Historically, luxury was a bad business. High operating costs, with variable demand meant that luxury stocks tended to act as high beta play on markets. LVMH fell 50% during the Asian Financial Crisis, 60% during the dot com bust, and 50% during the GFC.
However since 2008, LVMH has not really had a sustained fall. In fact it has been a quintessential buy the dip stock, and Bernard Arnault has been the world’s richest person on occasion.
What has changed in luxury? I have tended to use data from the Swiss Watch Federation (SWF) as it seems to match overall luxury data well. We have data on Swiss watch exports going back to 1990, which shows a strong bull market to 2011, and a sideways market since. This makes the more recent bull market harder to understand.
Buried with in the monthly releases from the SWF since 2009 are volume numbers, and we can then separate out volume growth from price growth. Why is this important? Volume growth is much better than price growth. Prices can fall, and if your cost structure has risen with prices, then falling prices will inflict severe losses. I typically look for declining volumes in businesses to short. Seeing falling volumes makes it even harder to understand the success of LVMH.
However, annual data from the SWF points to another trend in luxury. Premiumisation of watches. While watches prices below CHF200 still make up the bulk of the volume, they have become a tiny part of the value. Watches prices over CHF300 have seen their ASP rise by 50% since 2000 and now make up 76% of all value. That is the very top end of the market has seen volume growth and pricing growth, which is ideal condition for any business.
Since 2011, middle to mass market luxury has been very poor, while high end luxury has been phenomenal. Tapestry is the controlling company for Coach, Kate Spade and a few other brands. Hermes is Hermes. Despite US led economic growth, US luxury brands have been poor. Ralph Laruen, Capri (Michael Kors), Prada, Ferragamo, Canada Goose have all been dead money for 10 years or more. That is high end luxury has dominated mass market luxury.
My base view of a pro-labour world would mean I would probably favour mass market over high end luxury. China for me should be the most advanced in this, where the government has taken on pro-capital industries like tech and property development. The problem is there is no sign of a pro-labour move in Kweichow Moutai share price, the most valuable drink firm in the world, with a market cap of over USD 300bn.
Moutai is one of the easiest companies to analyse in the world. It sells Chinese liquor Baiju, and increased volume 7 fold in 20 years, while also raising the price 7 fold in 20 years. USD 200 for a bottle of Kweichou Moutai would seem to be a luxury good in China, but demand remains strong.
In autos, Ferrari has been the stand out stock, recently touching new all time highs.
Taking reported financial data, and adding some estimates for ASP pre 2016 IPO, we see a similar trend - rising volumes and rising prices. Again, the high end operates in a different market to rest of luxury.
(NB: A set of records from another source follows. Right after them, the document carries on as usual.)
-- ==== Sys2Proof/Machine/NoticeRequests.lean ====
section
/-! DEFINITION. The requests on the notices: NOTICES, ACK, ENABLE (R184). -/

namespace Sys2Proof.Machine

/-- The answer of NOTICES (R184). -/
def State.noticesAnswer (s : State) : Answer :=
  Answer.ok (.notices s.port.flags s.port.mask s.port.departures s.port.dropped (s.links.map Link.dropped))

/-- NOTICES: every flag, the enable mask, the DEPARTURE data and the dropped-frame counts (R184). -/
def execNotices (seq : Nat) (s : State) : Result := s.reply (.notices seq) State.noticesAnswer

/-- The flags and the mask as they stand (R184). -/
def State.flagsAnswer (s : State) : Answer := Answer.ok (.flags s.port.flags s.port.mask)

/-- ACK: clears the named flags (R184). -/
def execAck (seq : Nat) (flags : BitVec 44) (s : State) : Result :=
  s.serve (.ack seq flags) (fun s =>
    let s' := { s with port := s.port.ack flags }
    (s', s'.flagsAnswer))

/-- ENABLE: the named flags become the whole enable mask (R184). -/
def execEnable (seq : Nat) (flags : BitVec 44) (s : State) : Result :=
  s.serve (.enable seq flags) (fun s =>
    let s' := { s with port := { s.port with mask := flags } }
    (s', s'.flagsAnswer))

end Sys2Proof.Machine
end

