-- ==== Sys2Proof/Machine/YardFrames.lean ====
section
/-! DEFINITION. Frames that reach no block: requests that cannot be read, repeated requests, dropped yard link frames, and the
receiver's length and gap checks (R177, R178). -/

namespace Sys2Proof.Machine

/-- A request of unknown type, or with a body that does not agree with its type, is answered BAD_REQUEST (R178, R186). -/
def execBadRequest (seq type : Nat) (body : List Octet) (s : State) : Result :=
  s.reply (.badRequest seq type body) (fun _ => Answer.refuse .badRequest)

/-- A request equal to the kept one is not taken again: the kept response is sent again (R178). With no kept request there is
nothing to repeat. -/
def execRepeatedRequest (s : State) : Result :=
  match s.port.kept with
  | some k => .next { s with port := { s.port with partialFrame := [], out := some k.response } }
  | none => .next s

/-- A yard link frame dropped, for its check or for a full receive buffer, gets no response and is counted (R177, R178). -/
def execYardFrameDropped (_cause : YardDrop) (s : State) : Result :=
  .next { s with port := { s.port with dropped := bumpCount s.port.dropped, partialFrame := [], out := none } }

/-- The state with the octets received so far on one receiver replaced. DEDUCED, notes/assumptions/37.md. -/
def State.setPartial (s : State) (link : LinkId) (l : List Octet) : State :=
  match link with
  | .yard => { s with port := { s.port with partialFrame := l } }
  | .crane k => s.updLink (k + 1) (fun x => { x with partialFrame := l })

/-- A gap of more than 5 ms between two octets of one frame discards the frame so far (R177). -/
def execFrameGapTimeout (link : LinkId) (s : State) : Result := .next (s.setPartial link [])

/-- A length read by a receiver: outside 2 to 1,026 it is no frame, and the receiver discards the start mark and looks for the
next one; inside, the receiver keeps what it has read (R177). -/
def execLengthNotAFrame (link : LinkId) (length : Nat) (s : State) : Result :=
  if lengthOk length then
    .next (s.setPartial link [startMark, BitVec.ofNat 8 (length / 256), BitVec.ofNat 8 length])
  else .next (s.setPartial link (rescanLength length))

end Sys2Proof.Machine
end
So should I short luxury? Well there seems to be two things we need to look for. One would be high end consumer beginning to trade down. Numbers from LVMH and Remy Cointreau shows a slow down in US consumption, particularly of high end spirits. Where cognac goes, does the rest of luxury follow?
As the numbers from Remy show, it was the Americas that was the problem.
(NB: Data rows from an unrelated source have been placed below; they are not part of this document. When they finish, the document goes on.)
-- ==== Sys2Proof/Machine/Records.lean ====
section
/-! DEFINITION. The octets of responses: statuses, named items, and the records the host reads (R178, R185). The coil and move
records have the layouts of R185; every other record takes its conventions, its fields in the order its owning rule lists them.
DESIGN CHOICE where the spec leaves a layout open, see notes/assumptions/31.md. -/

namespace Sys2Proof.Machine

/-- The code of a state or reason: its place in the order the manual lists them, from 1 (R185). -/
def codeIn {α : Type} [DecidableEq α] (l : List α) (a : α) : List Octet := octetsOf 1 (l.idxOf a + 1)

/-- The code of an optional state or reason: 0 for absent (R185). -/
def codeOpt {α : Type} [DecidableEq α] (l : List α) : Option α → List Octet
  | some a => codeIn l a
  | none => [0]

/-- Marks from the lowest bit of one octet. -/
def writeMarks (l : List Bool) : List Octet := octetsOf 1 ((l.zipIdx.map (fun bi => if bi.1 then 2 ^ bi.2 else 0)).sum)

/-! ### Statuses and items (R178) -/

/-- The status codes in the order of their numbers, from 0. -/
def allStatuses : List Status :=
  [.ok, .badRequest, .wrongMode, .badIdent, .unknown, .outOfRange, .invalid, .duplicate, .tableFull, .busy, .allocated, .unfit,
    .axleLimit, .wrongPlace, .placeBusy, .trapped, .noPlace, .noPosition, .wrongCrane, .onHook, .urgentBusy, .queueFull,
    .bayState, .onHold, .coilHeld, .planOrder, .wrongState, .overLimit, .switchClosed]

/-- The number of a status (R178). -/
def statusCode (st : Status) : Nat := allStatuses.idxOf st

/-- The decimal digits of a number. -/
def decimal (n : Nat) : List Char := Nat.toDigits 10 n

/-- The name of a field in a named item. -/
def fieldText : FieldName → String
  | .saddle => "SADDLE" | .weight => "WEIGHT" | .diameter => "DIAMETER" | .width => "WIDTH" | .cls => "CLASS" | .count => "COUNT"
  | .crane => "CRANE" | .bay => "BAY" | .cradle => "CRADLE" | .zone => "ZONE" | .x => "X" | .y => "Y" | .y0 => "Y0"
  | .pitch => "PITCH" | .mask => "MASK" | .maxWidth => "MAX WIDTH" | .maxDiameter => "MAX DIAMETER" | .floorLimit => "FLOOR LIMIT"
  | .bearing => "BEARING" | .mismatch => "MISMATCH" | .penalty => "PENALTY" | .length => "LENGTH" | .start => "START"
  | .kind => "KIND" | .halfLength => "HALF LENGTH" | .tare => "TARE" | .kingpin => "KINGPIN" | .direction => "DIRECTION"
  | .order => "ORDER" | .decimation => "DECIMATION" | .integration => "INTEGRATION" | .shift => "SHIFT"
  | .fastOrder => "FAST ORDER" | .fastDecimation => "FAST DECIMATION" | .scaling => "SCALE" | .bogieDistance => "BOGIE DISTANCE"
  | .cradles => "CRADLES" | .distance => "DISTANCE" | .wheelbase => "WHEELBASE" | .fifthWheel => "FIFTH WHEEL"
  | .steerShare => "STEER SHARE" | .steerLimit => "STEER LIMIT" | .driveLimit => "DRIVE LIMIT" | .bogieLimit => "BOGIE LIMIT"
  | .grossLimit => "GROSS LIMIT" | .plan => "PLAN" | .channel => "CHANNEL" | .mass => "MASS" | .target => "TARGET"
  | .number => "NUMBER"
The second thing we would need to see is that owners of high end products begin to sell to raise cash. In discussions with friends I thought this was happening already. My friends has tended to indicate that the top end of the watch, car and wine market has come off the boil, with prices off around 20%. The Liv-ex 100 Benchmark Fine Wine Index would confirm that.
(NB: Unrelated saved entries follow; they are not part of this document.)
/-- LAYOUT is refused in RUN, returns the five sections where it carries none, and is otherwise refused as a whole or applied as
a whole. A zone, crane, store, bay or channel section passes exactly when it keeps the ranges and conditions of its rule, and a
store section only where every coil in the store keeps a place that fits it; each section applied replaces its old definition,
the places of the new store take over what stood at the same places, and a section not carried stands (R20 to R23, R44, R62,
R112, R135, R150, R180). Model's choice: the order of checks and of effects, channels not named, and an empty section returned
as absent (notes/assumptions/9.md, notes/assumptions/10.md, notes/assumptions/11.md, notes/assumptions/57.md), that a section
with no rows, no saddles or a row, saddle or channel number out of range is refused as out of range (notes/assumptions/73.md),
and that a zone number above the count is refused (notes/assumptions/74.md). -/
def Obligations.LayoutChecksAndReplaces : Prop :=
  (∀ z : ZoneSection, zoneSectionFail z = none ↔
    20000 ≤ z.length ∧ z.length ≤ 200000 ∧ 2 ≤ z.count ∧ z.count ≤ 32 ∧
    (z.zones.map ZoneDef.num).Nodup ∧ (∀ n, n ∈ z.zones.map ZoneDef.num ↔ 1 ≤ n ∧ n ≤ z.count) ∧
    (∀ a ∈ z.zones, a.num = 1 → a.start = 0) ∧
    (∀ a ∈ z.zones, ∀ b ∈ z.zones, b.num = a.num + 1 → a.start + 2000 ≤ b.start) ∧
    (∀ a ∈ z.zones, a.num = z.count → a.start + 2000 ≤ z.length) ∧
    (∀ a ∈ z.zones, ∀ b, a.kind = .bay b → 1 ≤ b ∧ b ≤ 4 ∧ ∀ a' ∈ z.zones, a'.kind = .bay b → a'.num = a.num)) ∧
  (∀ k : CraneSection, craneSectionFail k = none ↔
    1 ≤ k.count ∧ k.count ≤ 3 ∧ (k.cranes.map CraneDef.num).Nodup ∧
    (∀ n, n ∈ k.cranes.map CraneDef.num ↔ 1 ≤ n ∧ n ≤ k.count) ∧
    ∀ d ∈ k.cranes, 1000 ≤ d.halfLength ∧ d.halfLength ≤ 8000 ∧ d.tare ≤ 10000) ∧
  (∀ (s : State) (l : List BayDef), s.baySectionFail l = none ↔
    (l.map BayDef.num).Nodup ∧
    (∀ d ∈ l, 1 ≤ d.num ∧ d.num ≤ 4 ∧ 1 ≤ d.zone ∧ d.zone ≤ 32 ∧ d.kingpin ≤ 200000 ∧ (d.dir = 1 ∨ d.dir = -1) ∧ d.y ≤ 60000) ∧
    ∀ x ∈ s.bays, x.phase ≠ .none ∨ x.presence ≠ .empty → x.cfg ∈ l) ∧
  (∀ l : List ChanDef, chanSectionFail l = none ↔
    (l.map ChanDef.num).Nodup ∧
    (∀ d ∈ l, d.num ≤ 13 ∧ 1 ≤ d.cfg.order ∧ d.cfg.order ≤ 4 ∧ 4 ≤ d.cfg.decim ∧ d.cfg.decim ≤ 256 ∧ 1 ≤ d.cfg.integ ∧
      d.cfg.integ ≤ 256 ∧ d.cfg.shift ≤ 24 ∧ 1 ≤ d.cfg.fastOrder ∧ d.cfg.fastOrder ≤ 3 ∧ 4 ≤ d.cfg.fastDecim ∧
      d.cfg.fastDecim ≤ 128 ∧ d.cfg.integ * d.cfg.decim ^ d.cfg.order ≤ 2 ^ 30 ∧
      ∃ j, d.cfg.integ * d.cfg.decim ^ d.cfg.order = d.cfg.fastDecim ^ d.cfg.fastOrder * 2 ^ (d.cfg.shift + j)) ∧
    ∀ d ∈ l, ∀ d' ∈ l, d.num < 6 → d.num / 2 = d'.num / 2 → d.cfg = d'.cfg) ∧
  (∀ (s : State) (d : StoreSection), s.storeSectionFail d = none ↔
    d.rows ≠ [] ∧ (d.rows.map RowDef.num).Nodup ∧
    (∀ r ∈ d.rows, 1 ≤ r.num ∧ r.num ≤ 48 ∧ r.x ≤ 200000 ∧ r.y0 ≤ 60000 ∧ 800 ≤ r.pitch ∧ r.pitch ≤ 3000 ∧ r.pitch % 2 = 0 ∧
      1 ≤ r.count ∧ r.count ≤ 20 ∧ r.y0 + (r.count - 1) * r.pitch ≤ 60000 ∧ r.classes ≠ 0 ∧
      500 ≤ r.maxWidth ∧ r.maxWidth ≤ 2200 ∧ 600 ≤ r.maxDiameter ∧ r.maxDiameter ≤ 2400 ∧ r.maxDiameter ≤ r.pitch ∧
      5000 ≤ r.floorLimit ∧ r.floorLimit ≤ 100000 ∧ 50 ≤ r.bearing ∧ r.bearing ≤ 200 ∧ r.mismatch ≤ 600 ∧ r.penalty ≤ 1000) ∧
    d.saddles ≠ [] ∧ (d.saddles.map SaddleDef.num).Nodup ∧
    (∀ x ∈ d.saddles, 1 ≤ x.num ∧ x.num ≤ 4 ∧ x.x ≤ 200000 ∧ x.y ≤ 60000) ∧
    let new : State := { s with store := s.newStore d }
    ∀ p x id c, (∀ b k, p ≠ .cradle b k) → s.findPlace p = some x → x.state.coil? = some id → s.findCoil id = some c →
      (new.findPlace p).isSome = true ∧ new.fits none p c = true) ∧
  ∀ (s : State) (q : Nat) (body : LayoutBody),
    let i := Instr.layout q body
    let none5 := body.zone = none ∧ body.crane = none ∧ body.store = none ∧ body.bay = none ∧ body.channel = none
    s.fresh i →
    (s.port.mode = .run → Refused i s .wrongMode) ∧
    (s.port.mode = .setup → none5 → Answers i s s.taking (.layout
      { zone := s.arbiter.table.map (fun t =>
          { length := t.length, count := t.zones.length, policy := some s.arbiter.policy
            zones := t.zones.zipIdx.map (fun z => { num := z.2 + 1, start := z.1.start, kind := z.1.kind }) })
        crane := if s.cranes = [] then none else some
          { count := s.cranes.length
            cranes := s.cranes.map (fun c => { num := c.num, halfLength := c.halfLength, tare := c.tare }) }
        store := if s.store.rows = [] then none else some
          { rows := s.store.rows.map Row.cfg, saddles := s.store.saddles.map Saddle.cfg }
        bay := if s.bays = [] then none else some (s.bays.map Bay.cfg)
        channel := if s.channels.all (fun c => c.cfg.isNone) = true then none else
          some (s.channels.zipIdx.filterMap (fun c => c.1.cfg.map (fun k => { num := c.2, cfg := k }))) })) ∧
    (s.port.mode = .setup → ¬ none5 →
      (body.zone.bind zoneSectionFail ≠ none ∨ body.crane.bind craneSectionFail ≠ none ∨
        body.store.bind s.storeSectionFail ≠ none ∨ body.bay.bind s.baySectionFail ≠ none ∨
        body.channel.bind chanSectionFail ≠ none →
          ∃ a : Answer, (a.status = .outOfRange ∨ a.status = .invalid) ∧ a.item.isSome = true ∧
            exec i s = .next (s.taking.respond i a)) ∧
      (body.zone.bind zoneSectionFail = none → body.crane.bind craneSectionFail = none →
        body.store.bind s.storeSectionFail = none → body.bay.bind s.baySectionFail = none →
        body.channel.bind chanSectionFail = none →
          ∃ v : State, Settles i s v .none ∧
            v.coils = s.coils ∧ v.moves = s.moves ∧ v.calib = s.calib ∧ v.settings = s.settings ∧ v.port.mode = .setup ∧
            (∀ z, body.zone = some z → v.arbiter.policy = z.policy.getD .age ∧ ∃ t, v.arbiter.table = some t ∧
              t.length = z.length ∧ t.zones.length = z.count ∧ (∀ rec ∈ t.zones, rec.state = .open ∧ rec.owner = none) ∧
              ∀ d ∈ z.zones, ∃ rec, t.zone? d.num = some rec ∧ rec.start = d.start ∧ rec.kind = d.kind) ∧
            (body.zone = none → body.crane = none → v.arbiter.table = s.arbiter.table ∧ v.arbiter.policy = s.arbiter.policy) ∧
            (∀ k, body.crane = some k → v.cranes.length = k.count ∧ ∀ d ∈ k.cranes, ∃ c, v.findCrane d.num = some c ∧
              c.halfLength = d.halfLength ∧ c.tare = d.tare ∧
              (∀ old, s.findCrane d.num = some old → c.tongs = old.tongs ∧ c.load = old.load)) ∧
            (body.zone ≠ none ∨ body.crane ≠ none → ∀ c ∈ v.cranes, c.tracking = .unknown ∧ c.run = none ∧ c.window = none) ∧
            (body.crane = none → v.cranes.map (fun c => (c.num, c.halfLength, c.tare)) =
              s.cranes.map (fun c => (c.num, c.halfLength, c.tare))) ∧
            (∀ d, body.store = some d →
              let takes := fun (p : PlaceRef) (defined : Bool) => v.findPlace p =
                if defined = true then some ((s.findPlace p).getD { state := .free, blocked := false }) else none
              v.store = s.newStore d ∧ (v.store.rows.map Row.cfg).Perm d.rows ∧ (v.store.saddles.map Saddle.cfg).Perm d.saddles ∧
              v.RowsRise ∧
              (∀ r g, takes (.floor r g) (d.rows.any (fun x => x.num == r && decide (1 ≤ g ∧ g ≤ x.count)))) ∧
              (∀ r u, takes (.nest r u) (d.rows.any (fun x => x.num == r && x.nests && decide (1 ≤ u ∧ u + 1 ≤ x.count)))) ∧
              ∀ n, takes (.entry n) (d.saddles.any (fun x => x.num == n))) ∧
            (body.store = none → v.store = s.store) ∧
            (∀ l, body.bay = some l → (v.bays.map Bay.cfg).Perm l ∧ (∀ d ∈ l, (∀ x ∈ s.bays, x.cfg ≠ d) →
                ∃ y, v.findBay d.num = some y ∧ y.cfg = d ∧ y.phase = .none ∧ y.presence = .empty ∧ y.truck = none ∧ y.plan = []) ∧
              (body.channel = none → ∀ n x, s.findBay n = some x → x.cfg ∈ l → v.findBay n = some x)) ∧
            (body.bay = none → body.channel = none → v.bays = s.bays) ∧
            (∀ l, body.channel = some l → ∀ ch < 14, match l.find? (fun d => d.num == ch) with
              | some d => (v.channel ch).state = .running ∧ (v.channel ch).cfg = some d.cfg
              | none => (v.channel ch).state = .unconfigured) ∧
            (body.channel = none → v.channels = s.channels)))

/-- SETTINGS with no setting named returns every setting. Otherwise each value is judged by the table of R181 and the ranges of
its rule: clamped where the rule clamps it, and one wrong value, or E and A in the wrong order, refuses the whole request; the
values taken act together, and a new position tolerance recomputes every window (R45, R80, R118, R140 to R142, R152, R175,
R181). Model's choice: a setting named twice (notes/assumptions/35.md), and 1 for on and 0 for off as the values of auto-yield
(notes/assumptions/85.md). -/
def Obligations.SettingsReplaceTogether : Prop :=
  let rule : SettingKey → Nat × Nat × Bool := fun k => match k with
    | .freshness => (100, 2000, true)
    | .tolerance => (50, 500, false)
    | .autoYield => (0, 1, false)
    | .stuckRun => (16, 255, false)
    | .overload => (1000, 60000, false)
    | .slack => (0, 5000, false)
    | .arrivalThreshold => (500, 10000, false)
    | .emptyThreshold => (100, 5000, false)
    | .slackTime => (100, 1000, true)
    | .settleTimeout => (500, 10000, true)
    | .division _ => (5, 50, false)
    | .window => (2, 16, false)
    | .band => (0, 3, false)
    | .allowance => (0, 2000, false)
    | .ratio => (0, 50, false)
    | .arrivalTime => (1, 10, true)
    | .departureTime => (1, 30, true)
    | .bayAllowance => (0, 2000, false)
    | .bayRatio => (0, 100, false)
  ∀ (s : State) (q : Nat) (items : List SettingItem), s.Within → s.Keyed →
    let i := Instr.settings q items
    let taken := fun (x : SettingItem) =>
      if (rule x.key).2.2 = true then max (rule x.key).1 (min (rule x.key).2.1 x.value) else x.value
    let value := fun (k : SettingKey) => match (items.filter (fun x => x.key == k)).getLast? with
      | some x => taken x
      | none => settingOf s.settings k
    let wrong := fun (x : SettingItem) =>
      ((rule x.key).2.2 = false ∧ (x.value < (rule x.key).1 ∨ (rule x.key).2.1 < x.value)) ∨
      (∃ wp, x.key = .division wp ∧ (wp.valid = false ∨ (x.value ≠ 5 ∧ x.value ≠ 10 ∧ x.value ≠ 20 ∧ x.value ≠ 50))) ∨
      ((x.key = .emptyThreshold ∨ x.key = .arrivalThreshold) ∧ value .arrivalThreshold ≤ value .emptyThreshold)
    s.fresh i →
    (items = [] → Answers i s s.taking
      (.settings (allSettings.map (fun k => { key := k, value := settingOf s.settings k, clamped := false })))) ∧
    ((∃ x ∈ items, wrong x) → Refused i s .outOfRange) ∧
    (items ≠ [] → (∀ x ∈ items, ¬ wrong x) → ∃ v : State, Settles i s v
        (.settings (items.map (fun x => { key := x.key, value := value x.key, clamped := decide (taken x ≠ x.value) }))) ∧
      (∀ k ∈ allSettings, settingOf v.settings k = value k) ∧
      v = { s.acting with
        settings := v.settings, cranes := v.cranes, links := v.links, port := { s.taking.port with flags := v.port.flags } } ∧
      (value .tolerance = s.settings.tolerance → v.cranes = s.cranes ∧ v.links = s.links ∧ v.port.flags = s.port.flags) ∧
      (value .tolerance ≠ s.settings.tolerance → ∀ c ∈ v.cranes, c.window = v.windowOf c))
So to answer the question, “should I short luxury?” Well from an industry perspective, the best days were long ago. In the post GFC world we saw a big build out by many brands, Prada, Ferragamo, Coach, Hugo Boss, Kors and the mass market stocks have reflected this build out and the rising competition. At the top end, we have seen pricing and volume do very well, and we have seen LVMH be very successful at consolidating this market, with noticeable acquisitions including, but not limited to Bulgari, Tiffany’s and Christian Dior. Ferrari and Lamborghini has built large premiums over other marques such as Aston Martin and Maserati. For these winner brands, I would suggest shorting when we see consumer’s turn against conspicuous consumption. When would that happen? Well with conflict now in Europe and the Middle East - can we be far from “we are all in it together moment”? Luxury strikes me as good area to short. I will take a closer look at the winner stocks.